工藤庸子, 放送大学教授,
eternel imparfait

政教分離あれこれ+シャンソンの教材

2009年 11月 26日

「閲覧室」の『フランスの政教分離』につづく企画として、ルネ・レモンの『ライシテの創造 ― 一七八九年から未来に向けて』René Rémond, L’Invention de la laïcité française, De 1789 à demain を翻訳し、長い訳者解説(のようなもの)を書いて、さらに伊達聖伸さんに用語解説(のようなもの)を作ってもらい、3点セットで書物にしようと考えています。伊達さんは、ジャン・ボベロのもとで博士号を取得した新進気鋭の研究者。原稿用紙換算で、原著240枚、訳者解説140枚、用語解説がすでに100枚以上という配分ですから、また、好きなことやってますね、といわれそう。

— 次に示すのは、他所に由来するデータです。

/-! ### One step each: the bus -/

/-- V1 and V4–V6: no device matches. -/
theorem test_busRead_unmatched :
    [0x05#16, 0x0F#16, 0x18#16, 0x82#16].map (fun p => seen State.result (exec (.busRead p) base)) =
      List.replicate 4 (some (.byte 0xFF#8)) := by decide
/-- V8: the AND of two answers. -/
theorem test_busRead_and :
    seen State.result (exec (.busRead 0x80#16)
      { withAcia boardO { aciaPowerOn with status := 0x83#8 } with dios := [⟨0x0F#8⟩] }) =
      some (.byte 0x03#8) := by decide
/-- V7: which address bits are compared. -/
theorem test_portMask :
    seen State.result (exec (.busRead 0x1280#16) (withAcia boardT { aciaPowerOn with status := 0x02#8 })) =
      some (.byte 0xFF#8) ∧
    seen State.result (exec (.busRead 0x1280#16)
      (withAcia { boardT with portMask := 0x00FF#16 } { aciaPowerOn with status := 0x02#8 })) =
      some (.byte 0x02#8) := by decide
/-- V2 and V10: a write no device owns, and a write two devices own. -/
theorem test_busWrite :
    seen State.trace (exec (.busWrite 0x05#16 0x12#8) base) = some [] ∧
    seen (fun t => (t.acias.map fun a => (a.control, a.status), t.trace))
      (exec (.busWrite 0x80#16 0x96#8) (State.powerOn boardO)) =
      some ([(0x96#8, 0x02#8)], [.dioOut 0 0x96#8]) := by decide
/-- V84: the pair at one base, where both take the drive/head write and one runs the command. -/
theorem test_busWrite_pair :
    seen (fun t => t.ides.map fun d => (d.drvhead, d.status))
      (execAll [.busWrite 0x16#16 0x10#8, .busWrite 0x17#16 0xEC#8] (State.powerOn boardP)) =
      some [(0x10#8, 0x50#8), (0x10#8, 0x58#8)] := by decide

/-! ### BankedMemory -/

/-- V11–V13. -/
theorem test_bankWrSelect :
    [0x02#8, 0x03#8, 0xFF#8].map (fun v => seen (fun t => t.bank.bank) (exec (.bankWrSelect v) base)) =
      [some 0x01#8, some 0x01#8, some 0x7F#8] := by decide
/-- V14: the port reads as the floating bus. -/
theorem test_bankRd :
    seen State.result (exec .bankRd (inBank 0x05#8)) = some (.opinion none) ∧
    seen State.result (exec (.busRead 0x78#16) (inBank 0x05#8)) = some (.byte 0xFF#8) := by decide
/-- V15–V18: the last byte of the window, the first and the last of upper RAM. -/
theorem test_physOff :
    [0x0010#16, 0x7FFF#16, 0x8000#16, 0xFFFF#16].map (physOff boardT 0x01#8) =
      [0x8010, 0xFFFF, 0xF8000, 0xFFFFF] := by decide
/-- V30: no upper region. -/
theorem test_physOff_whole :
    physOff { boardT with size := 0x20000, bankSize := 0x10000 } 0x01#8 0xFFFF#16 = 0x1FFFF := by
  decide
/-- V19: bank 31 and upper RAM share their bytes. -/
theorem test_memWrite_aliases :
    seen State.result (execAll [.memWrite 0x0000#16 0x5A#8, .memRead 0x8000#16] (inBank 0x1F#8)) =
      some (.byte 0x5A#8) := by decide
/-- V20 and V21: past `Size` an access faults, and upper RAM does not. -/
theorem test_memRead_range :
    faultOf (exec (.memRead 0x0000#16) (inBank 0x20#8)) = some (.bankOutOfRange 0x0000#16 0x20#8) ∧
    (seen (fun _ => ()) (exec (.memRead 0x8000#16) (inBank 0x20#8))) = some () := by decide
/-- P1: the bank scenario, its third bank select excepted. -/
theorem test_memWrite_bank :
    seen (fun t => t.bank.phys) (execAll [.bankWrSelect 0x02#8, .memWrite 0x0010#16 0xAB#8] base) =
      some [(0x8010, 0xAB#8)] := by decide
/-- V22 and V27: the end of the window, and a span from the banked window into upper RAM. -/
theorem test_memSetContents :
    seen (fun t => (t.result, t.bank.phys)) (exec (.memSetContents 0xFFFE [0x01#8, 0x02#8] 0 2) base) =
      some (.ok, [(0xFFFFE, 0x01#8), (0xFFFFF, 0x02#8)]) ∧
    seen (fun t => t.bank.phys) (exec (.memSetContents 0x7FFF [0xAA#8, 0xBB#8] 0 2) (inBank 0x01#8)) =
      some [(0xFFFF, 0xAA#8), (0xF8000, 0xBB#8)] := by decide
/-- V23–V26 and V28: the arguments' check, the empty span, and a byte past `Size`. -/
theorem test_memSetContents_checks :
    [Instr.memSetContents 0xFFFF [0x01#8, 0x02#8] 0 2,
     .memSetContents 0x100 [0x01#8, 0x02#8, 0x03#8] (-1) 1,
     .memSetContents 0x100 [0x01#8, 0x02#8, 0x03#8] 2 2,
     .memSetContents 0x100 [] 0 0].map
      (fun i => seen (fun t => (t.result, t.bank.phys)) (exec i base)) =
      [some (.outOfRange, []), some (.outOfRange, []), some (.outOfRange, []), some (.ok, [])] ∧
    faultOf (exec (.memSetContents 0x7FFF [0xAA#8] 0 1) (inBank 0x20#8)) =
      some (.bankOutOfRange 0x7FFF#16 0x20#8) := by decide
/-- V29, into the middle of a caller's buffer. -/
theorem test_memGetContents :
    seen State.result (exec (.memGetContents 0x7FFF [0x01#8, 0x02#8, 0x03#8, 0x04#8] 1 2)
      { inBank 0x01#8 with bank := ⟨0x01#8, [(0xFFFF, 0xAA#8), (0xF8000, 0xBB#8)]⟩ }) =
      some (.contents [0x01#8, 0xAA#8, 0xBB#8, 0x04#8]) := by decide
/-- R143: the bytes before a faulting one are in the buffer of the state the stop marks, and the
hook's answers they took are taken. -/
theorem test_memGetContents_fault :
    let t := getContents 0x3FFF [0x01#8, 0x02#8, 0x03#8] 1 2
      { State.powerOn { boardT with size := 0x14000, memHook := true } with
        bank := ⟨0x02#8, []⟩, hookReads := [some 0x77#8, none, none] }
    (t.result, t.stop, t.hookReads) =
      (.contents [0x01#8, 0x77#8, 0x03#8], .faulted (.bankOutOfRange 0x4000#16 0x02#8), [none]) := by
  decide
/-- R134: the hook's answers come before the mapping, and a declined access goes on. -/
theorem test_memHook :
    seen (fun t => (t.result, t.hookReads)) (exec (.memRead 0x0000#16)
      { base with
        config := { boardT with memHook := true }, bank := ⟨0x20#8, []⟩, hookReads := [some 0x77#8] }) =
      some (.byte 0x77#8, []) ∧
    seen (fun t => (t.bank.phys, t.hookWrites)) (execAll [.memWrite 0x0001#16 0x11#8, .memWrite 0x0002#16 0x22#8]
      { base with config := { boardT with memHook := true }, hookWrites := [true, false] }) =
      some ([(2, 0x22#8)], []) := by decide

/-! ### ACIA -/

/-- V34, and L1.1: the stored control value. -/
theorem test_aciaWrCtrlMr :
    seen (fun t => t.acias.map fun a => (a.control, a.status)) (exec (.aciaWrCtrlMr 0 0xFF#8)
      (withAcia boardT { aciaPowerOn with status := 0x02#8 })) = some [(0xFF#8, 0x00#8)] := by decide
/-- V49: the queue stays, and the line falls only under the parameter. -/
theorem test_aciaWrCtrlMr_line :
    let a : Acia := ⟨0x96#8, 0x83#8, 0x00#8, [0x55#8, 0x56#8], true⟩
    seen State.acias (exec (.aciaWrCtrlMr 0 0x03#8) (withAcia boardT a)) =
      some [⟨0x03#8, 0x00#8, 0x00#8, [0x55#8, 0x56#8], true⟩] ∧
    seen State.acias (exec (.aciaWrCtrlMr 0 0x03#8)
      (withAcia { boardT with aciaMrClearsIrqLine := true } a)) =
      some [⟨0x03#8, 0x00#8, 0x00#8, [0x55#8, 0x56#8], false⟩] := by decide
/-- V44 and V46: changing RIE neither asserts nor withdraws. -/
theorem test_aciaWrCtrl :
    seen State.acias (exec (.aciaWrCtrl 0 0x96#8)
      (withAcia boardT ⟨0x16#8, 0x03#8, 0x00#8, [0x55#8], false⟩)) =
      some [⟨0x96#8, 0x03#8, 0x00#8, [0x55#8], false⟩] ∧
    seen State.acias (exec (.aciaWrCtrl 0 0x16#8)
      (withAcia boardT ⟨0x96#8, 0x83#8, 0x00#8, [0x55#8], true⟩)) =
      some [⟨0x16#8, 0x83#8, 0x00#8, [0x55#8], true⟩] := by decide
/-- V53: a data write sets TDRE after a master reset. -/
theorem test_aciaWrData :
    seen (fun t => (t.acias.map Acia.status, t.trace)) (exec (.aciaWrData 0 0x20#8)
      (withAcia boardT ⟨0x83#8, 0x81#8, 0x00#8, [0x10#8], true⟩)) =
      some ([0x83#8], [.txByte 0 0x20#8]) := by decide
/-- V33 and the status of P2 line 7. -/
theorem test_aciaRdStatus :
    seen State.result (exec (.aciaRdStatus 0) base) = some (.opinion (some 0x00#8)) ∧
    seen State.result (exec (.aciaRdStatus 0) (withAcia boardT { aciaPowerOn with status := 0x83#8 })) =
      some (.opinion (some 0x83#8)) := by decide
/-- V39, V47 and V50: bytes remain, with RIE, without it, and without it after a master reset. -/
theorem test_aciaRdData_remain :
    [⟨0x96#8, 0x83#8, 0x00#8, [0x41#8, 0x42#8], true⟩, ⟨0x16#8, 0x83#8, 0x00#8, [0x41#8, 0x42#8], true⟩,
     ⟨0x03#8, 0x00#8, 0x00#8, [0x41#8, 0x42#8], true⟩].map
      (fun a => seen State.acias (exec (.aciaRdData 0) (withAcia boardT a))) =
      [some [⟨0x96#8, 0x83#8, 0x41#8, [0x42#8], true⟩], some [⟨0x16#8, 0x83#8, 0x41#8, [0x42#8], true⟩],
       some [⟨0x03#8, 0x01#8, 0x41#8, [0x42#8], true⟩]] := by decide
/-- V40 and V41: the last byte, and the stale read after it. -/
theorem test_aciaRdData_last :
    seen (fun t => (t.result, t.acias)) (exec (.aciaRdData 0)
      (withAcia boardT ⟨0x96#8, 0x83#8, 0x41#8, [0x42#8], true⟩)) =
      some (.opinion (some 0x42#8), [⟨0x96#8, 0x02#8, 0x42#8, [], false⟩]) ∧
    seen (fun t => (t.result, t.acias)) (exec (.aciaRdData 0)
      (withAcia boardT ⟨0x96#8, 0x02#8, 0x42#8, [], false⟩)) =
      some (.opinion (some 0x42#8), [⟨0x96#8, 0x02#8, 0x42#8, [], false⟩]) := by decide
/-- V36, V43 and V52: with RIE, without it, and with RIE taken from a master-reset value. -/
theorem test_rxData :
    [⟨0x96#8, 0x02#8, 0x00#8, [], false⟩, ⟨0x16#8, 0x02#8, 0x00#8, [], false⟩,
     ⟨0x83#8, 0x00#8, 0x00#8, [], false⟩].map
      (fun a => seen State.acias (exec (.rxData 0 0x41#8) (withAcia boardT a))) =
      [some [⟨0x96#8, 0x83#8, 0x00#8, [0x41#8], true⟩], some [⟨0x16#8, 0x03#8, 0x00#8, [0x41#8], false⟩],
       some [⟨0x83#8, 0x81#8, 0x00#8, [0x41#8], true⟩]] := by decide
/-- V37: the query does not clear the line. -/
theorem test_irqQuery :
    seen (fun t => (t.result, t.acias.map Acia.irqLine)) (execAll [.irqQuery 0, .irqQuery 0]
      (withAcia boardT ⟨0x96#8, 0x83#8, 0x00#8, [0x41#8], true⟩)) = some (.flag true, [true]) := by
  decide
/-- R165 on a port two ACIAs share: after rd.b of the first, and after a read of its empty queue,
comes a place for the producer, and then rd.a of the second. -/
theorem test_split_sharedPort :
    let s : State := { State.powerOn boardA with
      acias := [⟨0x96#8, 0x83#8, 0x41#8, [], true⟩, ⟨0x96#8, 0x83#8, 0x00#8, [0x43#8], true⟩] }
    seen (fun t => (t.result, t.acias.map Acia.status, t.emuRest)) (step ({ s with
        emuRest := some (.settle ⟨0, true, 0x41#8⟩ (some ⟨0x81#16, [⟨0x80#16, .acia 1⟩], 0xFF#8⟩)) }.present
          (.resume .emulation))) =
      some (.inFlight, [0x02#8, 0x83#8], some (.port ⟨0x81#16, [⟨0x80#16, .acia 1⟩], 0x41#8⟩)) ∧
    seen (fun t => (t.acias.map Acia.hold, t.emuRest)) (step ({ s with
        emuRest := some (.port ⟨0x81#16, [⟨0x80#16, .acia 1⟩], 0x41#8⟩) }.present
          (.resume .emulation))) =
      some ([0x41#8, 0x43#8], some (.settle ⟨1, true, 0x43#8⟩ (some ⟨0x81#16, [], 0x41#8⟩))) ∧
    seen (fun t => (t.result, t.emuRest)) (exec (.busRead 0x81#16) (State.powerOn boardA)) =
      some (.inFlight, some (.port ⟨0x81#16, [⟨0x80#16, .acia 1⟩], 0x00#8⟩)) := by
  decide
/-- V54: the interleaving rd.a, rx.a, rx.b, rd.b through the port bus. -/
theorem test_split_strandsByte :
    seen (fun t => (t.result, t.acias)) (Host.Core.run Sys2Proof.core 4
      { withAcia boardR ⟨0x96#8, 0x83#8, 0x00#8, [0x41#8], true⟩ with
        pending := [.transaction ⟨0x0000#16, { port := 0x81#16 }⟩, .transaction ⟨0xE042#16, {}⟩,
          .resume .producer, .resume .emulation] }) =
      some (.byte 0x41#8, [⟨0x96#8, 0x02#8, 0x41#8, [0x42#8], false⟩]) := by decide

男と女の話が片鱗も出てこない本を出すのは、なにしろ生まれて初めてなのです。ルネ・レモンは、1905年の「政教分離法」によって排除されたカトリック教会の立場から考える。しかも分析の視点は、政治史+法解釈です。苦労をしましたが(きっと穴だらけでしょうけれど)、たしかに「ライシテ」とは「法制度」の問題であるはずで、新しい世界を垣間見ましたね。法学部を卒業して、大学院で仏文を専攻した長年の友人に、思わずこんな質問をしてしまいました──あなた、どうして法学部やめちゃったの? 面白いじゃないの…。

苦労はほかにもありました。出版社探し。三度目の正直でお引き受けくださった出版社の社長に、あ、表紙に「フランス」と入れたら売れませんよ、といわれて、そうか、これは貴重なご意見をいただいた、と肝に銘じた次第です。

「フランス」では売れない──そう、皆さん、これは肝に銘じておきましょう! だったら「フランスだけ」ではないという話にすればいいのでしょう? というわけで、訳者解説のようなものは「政教分離あれこれ」という精神で、ひたすら調べ、考えながら書きました(もちろん穴だらけ)。構成は以下の通り。
  1.フランス共和国は「特殊」なのか
  2.アメリカ式政教分離と神の「居場所」
  3.ケベックという参照点
  4.ライシテとムスリム

まだ入稿もしてない本の宣伝をするなど、はしたないようではありますが、伊達さんから送られてきた力作を読みながら、コラボレーションのアイデアを練っているところなので、頭は「ライシテ」にどっぷりです。その一方で、これ以上HPの更新を遅らせることができない理由があるので、本日はこれまで。

その理由とは、12月5日(土)と6日(日)の面接授業「シャンソンで学ぶフランス語」の教材を1週間前にアップすると予告してあるからなのですが、ここで気分転換にパリ国際大学都市の眼に沁みるような紅葉を…。


パリ国際大学都市'

K.NAKATA

さて、教材です。シャンソンを選ぶのは、担当講師の笠間直穂子さん。今年のテーマは? わたしも彼女の選曲を楽しみにしています。曲の解説は二人で、ヴァセルマンさんがフランス語でテクスト分析、それから発音練習、という贅沢なメニューです。世田谷学習センターで、毎年、クリスマス番組の気分でやっております。